CORIANDER Overview Information
Coriander is a plant. People use the seed for medicine.
Coriander is used for digestion problems including upset stomach, loss of appetite, hernia, nausea, diarrhea, bowel spasms, and intestinal gas. It is also used to treat measles, hemorrhoids, toothaches, worms, and joint pain, as well as infections caused by bacteria and fungus.
Some breast-feeding women use coriander to increase milk flow.
In foods, coriander is used as a culinary spice and to prevent food poisoning.
In manufacturing, coriander is used as a flavoring agent in medicines and tobacco and as a fragrance in cosmetics and soaps.
How does it work?
Coriander may lower blood sugar and help kill some parasites, but there currently isn't enough information to know how coriander might work for medicinal uses.
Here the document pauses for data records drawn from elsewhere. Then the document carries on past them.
-- ==== Sys2Proof/Tests/Slice0.lean ====
section
/-! SUPPORT. The model's own tests: ill-formed terms that WellFormed refuses, transfers spelled out from R202 and R203, the
manual's worked figures, and for each statement with hypotheses a state and operands that meet them, clause by clause
and at the ends of their ranges. -/

namespace Sys2Proof.Tests

set_option Elab.async false

open Sys2Proof Sys2Proof.Machine

/-! ### Well-formed commands: each check refuses an ill-formed term -/

theorem test_wf_book : (Instr.book ⟨2 ^ 32, 0, 0, 0, 0, 0, none, none⟩).wellFormed = false := by decide
theorem test_wf_key : (Instr.confirm 65536).wellFormed = false ∧ (Instr.retire 65536).wellFormed = false
    ∧ (Instr.readCommitment 65536).wellFormed = false ∧ (Instr.amend ⟨0, none, some 256, none⟩).wellFormed = false := by
  decide
theorem test_wf_page : (Instr.listCommitments 256).wellFormed = false ∧ (Instr.readProjection 256).wellFormed = false := by
  decide
theorem test_wf_cavern : (Instr.setCavern ⟨1, none, none, some 65536, none, none, none⟩).wellFormed = false
    ∧ (Instr.loadCavernTable ⟨256, 0, 0, Vector.replicate 17 0⟩).wellFormed = false
    ∧ (Instr.readCavern 256).wellFormed = false := by decide
theorem test_wf_store :
    (Instr.setStore ⟨none, none, none, none, none, none, none, some 32768, none⟩).wellFormed = false
    ∧ (Instr.loadStoreTable ⟨Vector.replicate 9 (-32769), Vector.replicate 9 0⟩).wellFormed = false := by decide
theorem test_wf_train : (Instr.setTrain ⟨1, none, none, none, none, none, none, none, some 256, none, none, none, none,
    none⟩).wellFormed = false ∧ (Instr.setOutage ⟨1, List.replicate 5 ⟨0, 0⟩⟩).wellFormed = false
    ∧ (Instr.withdraw 256).wellFormed = false ∧ (Instr.restore 256).wellFormed = false
    ∧ (Instr.release 256).wellFormed = false ∧ (Instr.rebind 256).wellFormed = false
    ∧ (Instr.readTrain 256).wellFormed = false := by decide
theorem test_wf_site : (Instr.setSite ⟨none, none, none, none, some 65536, none, none, none⟩).wellFormed = false := by
  decide
theorem test_wf_channel : (Instr.setChannel ⟨0, some ⟨256, 0, 0⟩, none, none, none, none, none, none⟩).wellFormed = false
    ∧ (Instr.setScanList (List.replicate 33 0)).wellFormed = false ∧ (Instr.readChannel 256).wellFormed = false := by
  decide
theorem test_wf_clock : (Instr.setInterval (2 ^ 32) 0).wellFormed = false := by decide
theorem test_wf_link : (Instr.setAlias ⟨0, 1, ⟨256, 1, 0⟩⟩).wellFormed = false
    ∧ (Instr.forward ⟨0, 0, List.replicate 17 0#8⟩).wellFormed = false ∧ (Instr.linkSpeed 256).wellFormed = false := by
  decide
theorem test_wf_port : (Instr.setNoticeMask (2 ^ 24)).wellFormed = false ∧ (Instr.fetch 0).wellFormed = false
    ∧ (Instr.unknownCommand (.unknownCode 38)).wellFormed = false ∧ (Instr.unknownCommand (.misfit 0)).wellFormed = false := by
  decide
theorem test_wf_events : (Instr.entryComplete [1, 2, 3]).wellFormed = false ∧ (Instr.entryComplete [4096]).wellFormed = false
    ∧ (Instr.replyReceived []).wellFormed = false ∧ (Instr.startTimerExpiry 0).wellFormed = false
    ∧ (Instr.stopTimerExpiry 9).wellFormed = false ∧ (Instr.pollDue 0).wellFormed = false
    ∧ (Instr.periodicIdent 9).wellFormed = false := by decide

/-! ### Transfers, byte by byte from R190, R202 and R203 -/

/-- BOOK is code 1 with 22 parameter bytes: trade_ref, class FIRM, DISCHARGE, start 20,006, length 2, 61,000 kW, the tolerance
absent and hold_expiry absent. -/
theorem test_transfer_book : decodeTransfer [1, 22, 0, 0, 0, 7, 1, 1, 0, 0, 0x4E, 0x26, 2, 0, 0, 0xEE, 0x48, 0, 0, 0, 0, 0, 0, 0]
    = some (.book ⟨7, 1, 1, 20006, 2, 61000, none, none⟩) := by decide +kernel
/-- CONFIRM is code 2 with a two-byte key; bytes beyond the announced length are discarded. -/
theorem test_transfer_confirm : decodeTransfer [2, 2, 1, 5, 99] = some (.confirm 261) := by decide
/-- SET_STORE sends a signed temperature in two's complement: t_min_discharge −400 is FE70H. -/
theorem test_transfer_setStore : decodeTransfer ([12, 31] ++ List.replicate 28 0 ++ [1, 0xFE, 0x70])
    = some (.setStore ⟨none, none, none, none, none, none, none, none, some (-400)⟩) := by decide +kernel
theorem test_transfer_linkSpeed : decodeTransfer [32, 1, 1] = some (.linkSpeed 1) := by decide
theorem test_transfer_setInterval : decodeTransfer [28, 5, 0, 0, 0x4E, 0x20, 1] = some (.setInterval 20000 1) := by decide
theorem test_transfer_verify : decodeTransfer [8, 0] = some .verify := by decide
theorem test_transfer_readChannel : decodeTransfer [26, 1, 23] = some (.readChannel 23) := by decide
theorem test_transfer_withdraw : decodeTransfer [17, 1, 8] = some (.withdraw 8) := by decide
theorem test_transfer_readCavern : decodeTransfer [11, 1, 4] = some (.readCavern 4) := by decide
/-- SET_ALIAS is code 30 with an index, an alternative and three bytes; any alternative of that length fits (R186, R203). -/
theorem test_transfer_setAlias : decodeTransfer [30, 5, 7, 1, 254, 8, 1] = some (.setAlias ⟨7, 1, ⟨254, 8, 1⟩⟩)
    ∧ decodeTransfer [30, 5, 7, 2, 0, 0, 0] = some (.setAlias ⟨7, 2, ⟨0, 0, 0⟩⟩) := by decide
theorem test_transfer_fetch : decodeTransfer [0, 0, 0, 0] = some (.fetch 4) := by decide
/-- The cases of R190: no byte is no request; a short frame; an unknown code; a length that does not fit. -/
theorem test_transfer_refused : decodeTransfer [] = none ∧ decodeTransfer [2] = some (.unknownCommand .shortFrame)
    ∧ decodeTransfer [99, 3, 0] = some (.unknownCommand .shortFrame)
    ∧ decodeTransfer [39, 0] = some (.unknownCommand (.unknownCode 39))
    ∧ decodeTransfer [8, 1, 0] = some (.unknownCommand (.misfit 8)) := by decide
theorem test_tableWord : decodeTableWord 8 1 = none := rfl

/-! ### The manual's worked figures -/

/-- A table whose segments are those of the worked slot computation (chapter 2): segment 5 runs 5,200 to 5,560. -/
def table1 : MassTable :=
  ⟨20000000, 1500000, ⟨#[4000, 4200, 4400, 4600, 4800, 5200, 5560, 5700, 5800, 5900, 6000, 6100, 6200, 6300, 6400, 6500, 6600],
    rfl⟩⟩

def table2 : MassTable :=
  ⟨15000000, 1000000, ⟨#[4000, 4200, 4400, 4600, 4900, 5150, 5560, 5700, 5800, 5900, 6000, 6100, 6200, 6300, 6400, 6500, 6600],
    rfl⟩⟩

/-- Chapter 2, worked slot: P(28,000,000) = 5,320 and P(28,033,251) = 5,327; for cavern 2, 5,025 and 5,030. -/
theorem test_pressure_worked : table1.pressure 28000000 = 5320 ∧ table1.pressure 28033251 = 5327
    ∧ table2.pressure 19500000 = 5025 ∧ table2.pressure 19522166 = 5030 := by decide +kernel

def input (weight : Nat) (t : MassTable) (m : Nat) : CavernInput := ⟨true, weight, .good, m, t, 4000, 7000, 12⟩

/-- The copy of chapter 2's worked slot: one CHARGE record at 95,000 kW. -/
def workedCopy : RunCopy :=
  { interval := 20003
    counted := [⟨0, .charge, 95000, none, 20003, 2, .span⟩]
    caverns := ⟨#[input 3 table1 28000000, input 2 table2 19500000, ⟨false, 0, .held, 0, table1, 0, 0, 12⟩,
      ⟨false, 0, .held, 0, table1, 0, 0, 12⟩], rfl⟩
    startContent := 800000, capacity := 1200000, heatFloor := 100000, capturePermille := 600, drawPermille := 550
    lossPpm := 20, storeStatus := .good, chargeCaps := [120000], dischargeCaps := [0]
    importLimit := 400000, exportLimit := 400000, changeoverGap := 1, trip := false, direction := some .charge
    yieldG := 7000, useG := 6500 }

/-- Chapter 2, worked slot: the shares +33,251 and +22,166 of dM = +55,417, and H′ = 804,734 without DUMP. -/
theorem test_slot_worked : massChange workedCopy 95000 = 55417 ∧ signedShare workedCopy.caverns 55417 0 = 33251
    ∧ signedShare workedCopy.caverns 55417 1 = 22166 ∧ heatStage workedCopy 800000 95000 = (804734, false, false) := by
  decide +kernel

/-- Chapter 2, worked slot: the slot is OK, carries +95,000 kW, and cavern 1 ends at 28,033,251 kg and 5,327 cbar. -/
theorem test_slot_recorded :
    let sl := (runSlot workedCopy 0 (Carry.start workedCopy)).1
    sl.status = .ok ∧ sl.net = 95000 ∧ sl.caverns[0] = some ⟨28033251, 5327⟩ ∧ sl.caverns[2] = none := by decide +kernel

/-- Chapter 2, worked slot sequence: changeover with gap 1, and slot 2 with gap 2. -/
theorem test_changeover_worked : changeoverFails 1 (some .charge) 1 (-30000) = false
    ∧ changeoverFails 1 (some .discharge) 0 20000 = true ∧ changeoverFails 2 (some .charge) 1 (-30000) = true
    ∧ changeoverFails 1 (some .charge) 0 20000 = false := by decide

/-- Chapter 11: over both compressors 95,000 kW gives 54,286 and 40,714 kW. -/
theorem test_merit_worked : meritShares 95000 400000 [(80000, 20000), (60000, 15000)] = [54286, 40714] := by decide +kernel

/-- Chapter 11: the due of 95,000 kW is 7,916,666 Wh; key 0 closes HONOURED on its sums. -/
theorem test_credit_worked : dueOf 95000 = 7916666 ∧ isShort ⟨15833332, 15825000⟩ 20 = false := by decide

/-- Chapter 11: a lone member takes the whole pool of 7,900,000 Wh. -/
theorem test_pool_worked :
    (closedTallyOf ⟨20003, [⟨0, .charge, 95000⟩], 7900000 * 3600, 0⟩).credits
      = [⟨⟨0, .charge, 95000⟩, 7916666, 7900000⟩] := by decide +kernel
- Constipation. Early research suggests that drinking a specific tea containing fennel, senna, licorice, orange peel, cassia cinnamon, coriander, and ginger (Smooth Move by Traditional Medicinals) for one month can reduce constipation in older people.
- Irritable bowel syndrome (IBS). Early evidence suggests that, when used along with usual treatment, taking 30 drops of a product containing lemon balm, spearmint, and coriander three times daily after meals for 8 weeks reduces stomach pain and discomfort in people with IBS.
- Stomach upset.
- Loss of appetite.
- Intestinal gas (flatulence).
- Bacterial or fungal infections.
- Painful hernia.
- Joint pain.
- Other conditions.
CORIANDER Side Effects & Safety
Coriander is LIKELY SAFE in food amounts and POSSIBLY SAFE for most people when taken by mouth in appropriate medicinal amounts.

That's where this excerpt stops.